= Francis Joseph Dormer =

Francis Joseph Dormer (1854 – 31 November 1928) was an influential journalist and newspaper editor in southern Africa.

==Early life==
He was born in Leicester, England, and emigrated to the Cape Colony in 1875, attracted by the economic boom that the Cape was undergoing at the time. He worked as a teacher at Oscar D'Alton Doualier's academy on Roeland Street, Cape Town, before moving to Port Elizabeth where he worked first for the municipality and then moved to accept a partnership in the Queenstown Representative. In Queenstown he married Agnes Ella.

==Cape Argus editor (1878–1881)==
The sympathy and style of his reports during the 1877 frontier war attracted the attention of Saul Solomon of the Cape Argus, who appointed the idealistic young journalist as sub-editor of that newspaper.

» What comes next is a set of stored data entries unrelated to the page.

-- ==== Sys2Proof/Machine/ChipGroup.lean ====
section
/-! DEFINITION. The meanings of the sixteen groups a module of the chain takes (40_protocol R105, 30_encoding R87):
the module at position `groupPos` takes the group with that row's register address and the value byte. -/

namespace Sys2Proof.Machine

/-- MAX7219_NOOP: does nothing (40_protocol R105). -/
def execMax7219Noop (v : Byte) (s : State) : Result := .next (moduleTakes 0x0 v s)

/-- MAX7219_DIGIT0: sets register 0x1 (40_protocol R105). -/
def execMax7219Digit0 (v : Byte) (s : State) : Result := .next (moduleTakes 0x1 v s)

/-- MAX7219_DIGIT1: sets register 0x2 (40_protocol R105). -/
def execMax7219Digit1 (v : Byte) (s : State) : Result := .next (moduleTakes 0x2 v s)

/-- MAX7219_DIGIT2: sets register 0x3 (40_protocol R105). -/
def execMax7219Digit2 (v : Byte) (s : State) : Result := .next (moduleTakes 0x3 v s)

/-- MAX7219_DIGIT3: sets register 0x4 (40_protocol R105). -/
def execMax7219Digit3 (v : Byte) (s : State) : Result := .next (moduleTakes 0x4 v s)

/-- MAX7219_DIGIT4: sets register 0x5 (40_protocol R105). -/
def execMax7219Digit4 (v : Byte) (s : State) : Result := .next (moduleTakes 0x5 v s)

/-- MAX7219_DIGIT5: sets register 0x6 (40_protocol R105). -/
def execMax7219Digit5 (v : Byte) (s : State) : Result := .next (moduleTakes 0x6 v s)

/-- MAX7219_DIGIT6: sets register 0x7 (40_protocol R105). -/
def execMax7219Digit6 (v : Byte) (s : State) : Result := .next (moduleTakes 0x7 v s)

/-- MAX7219_DIGIT7: sets register 0x8 (40_protocol R105). -/
def execMax7219Digit7 (v : Byte) (s : State) : Result := .next (moduleTakes 0x8 v s)

/-- MAX7219_DECODE_MODE: sets register 0x9 (40_protocol R105). -/
def execMax7219DecodeMode (v : Byte) (s : State) : Result := .next (moduleTakes 0x9 v s)

/-- MAX7219_INTENSITY: sets register 0xA (40_protocol R105). -/
def execMax7219Intensity (v : Byte) (s : State) : Result := .next (moduleTakes 0xA v s)

/-- MAX7219_SCAN_LIMIT: sets register 0xB (40_protocol R105). -/
def execMax7219ScanLimit (v : Byte) (s : State) : Result := .next (moduleTakes 0xB v s)

/-- MAX7219_SHUTDOWN: sets register 0xC (40_protocol R105). -/
def execMax7219Shutdown (v : Byte) (s : State) : Result := .next (moduleTakes 0xC v s)

/-- MAX7219_ADDR_D: leaves every register of the module unknown (U3) (40_protocol R105). -/
def execMax7219AddrD (v : Byte) (s : State) : Result := .next (moduleTakes 0xD v s)

/-- MAX7219_ADDR_E: leaves every register of the module unknown (U3) (40_protocol R105). -/
def execMax7219AddrE (v : Byte) (s : State) : Result := .next (moduleTakes 0xE v s)

/-- MAX7219_DISPLAY_TEST: sets register 0xF (40_protocol R105). -/
def execMax7219DisplayTest (v : Byte) (s : State) : Result := .next (moduleTakes 0xF v s)

end Sys2Proof.Machine
end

He took over as the Argus' editor in 1878, taking over from his beleaguered predecessor Patrick McLoughlin, who moved to start the liberal Cape Post newspaper with Francis Reginald Statham.

During his term as editor, Dormer was heavily involved in the controversy which followed the "Koegas atrocities", whereby the liberal media of the Cape attacked the incumbent Attorney General Thomas Upington for racism, and which saw Upington fight back with devastating lawsuits against figures such as Saul Solomon and Dormer which culminated in the "Fiat Justitia" trial of 1879. Upington's ally, the Prime Minister Gordon Sprigg, also cancelled all government contracts with the Argus, causing further damage and leaving the newspaper in a very vulnerable state.

==Cape Argus owner (1881)==
In 1881 Dormer purchased the Cape Argus from Saul Solomon, for the price of 6000 pounds. It was uncertain initially how he had purchased it, as he was known to be very poor.

It was later revealed that the imperialist tycoon Cecil Rhodes had eyed the paper as a potential mouthpiece for his political aims and ideals. He needed Dormer to act as a front for ownership of the newspaper given its history under Solomon of opposition to Rhodes's extravagant imperialism. Rhodes's agent, John Blades Currey, had discreetly handed Dormer an envelope of the money for the purchase, in the square of the Cape Town Grand Parade.

In November 1886, Dormer merged his company with Saul Solomon's printing works, which was being liquidated at the time. Dormer's company, now called the Argus Printing & Publishing Company Ltd., also printed the Cape Mercantile Advertiser, the Argus Annual and the Cape of Good Hope Directory.

==Northward expansion==
===Transvaal (1887)===
He sent a resident director to expand in the Transvaal Republic in 1887. The next year, Dormer himself moved to Pretoria where he bought the Eastern Star newspaper, and relaunched it as the Star.

===Rhodesia (1892)===
He founded the first newspaper in the new colony of Rhodesia in 1892 in Salisbury (modern Harare), which he named the Rhodesia Herald. In fact, the very name of the colony, "Rhodesia", had been coined by Dormer. The Herald was run by a syndicate, of which Dormer's company was the largest party. He founded the Bulawayo Chronicle two years later.

==Resignation and reinstatement (1895–1897)==
While on leave in London, Dormer was visited by Cecil Rhodes and Alfred Beit, who informed Dormer that he was expected to play a role in their planned overthrow of the Transvaal government, via the Jameson raid. Dormer refused, and was therefore forced immediately to cable his resignation to Johannesburg.

Soon afterwards the Transvaal government banned the Star, for its imperialist agenda.
The directors appealed to Dormer, who got Kruger's permission to re-form the newspaper with a new name and outlook. Dormer therefore formed the Comet. Later, the Star was reinstated, with Dormer again as editor, before he left for London.

==Later life and legacy==
Dormer produced the book Vengeance as a policy in Afrikanderland: a plea for a new departure, in 1901 during the Second Anglo-Boer War, in which he blamed British policy for the war. Aside from his regular writings, in later life, he served as a director of several South African companies, as well as the London Chairman for the Transvaal Estates and Development Company.

Dormer's writings were incisive and often quite fierce, causing him controversy and court cases throughout his life. Aside from short stints on the Cape Town council, he avoided political office. However he was a tireless businessman of significant acumen and not without some principles. He regarded himself as a moderate and an Anglo-Afrikaner - who saw his loyalty to the British empire as not incompatible with his South African identity. He was a supporter of the Uitlander cause in the Transvaal, and labelled himself as a "sane imperialist".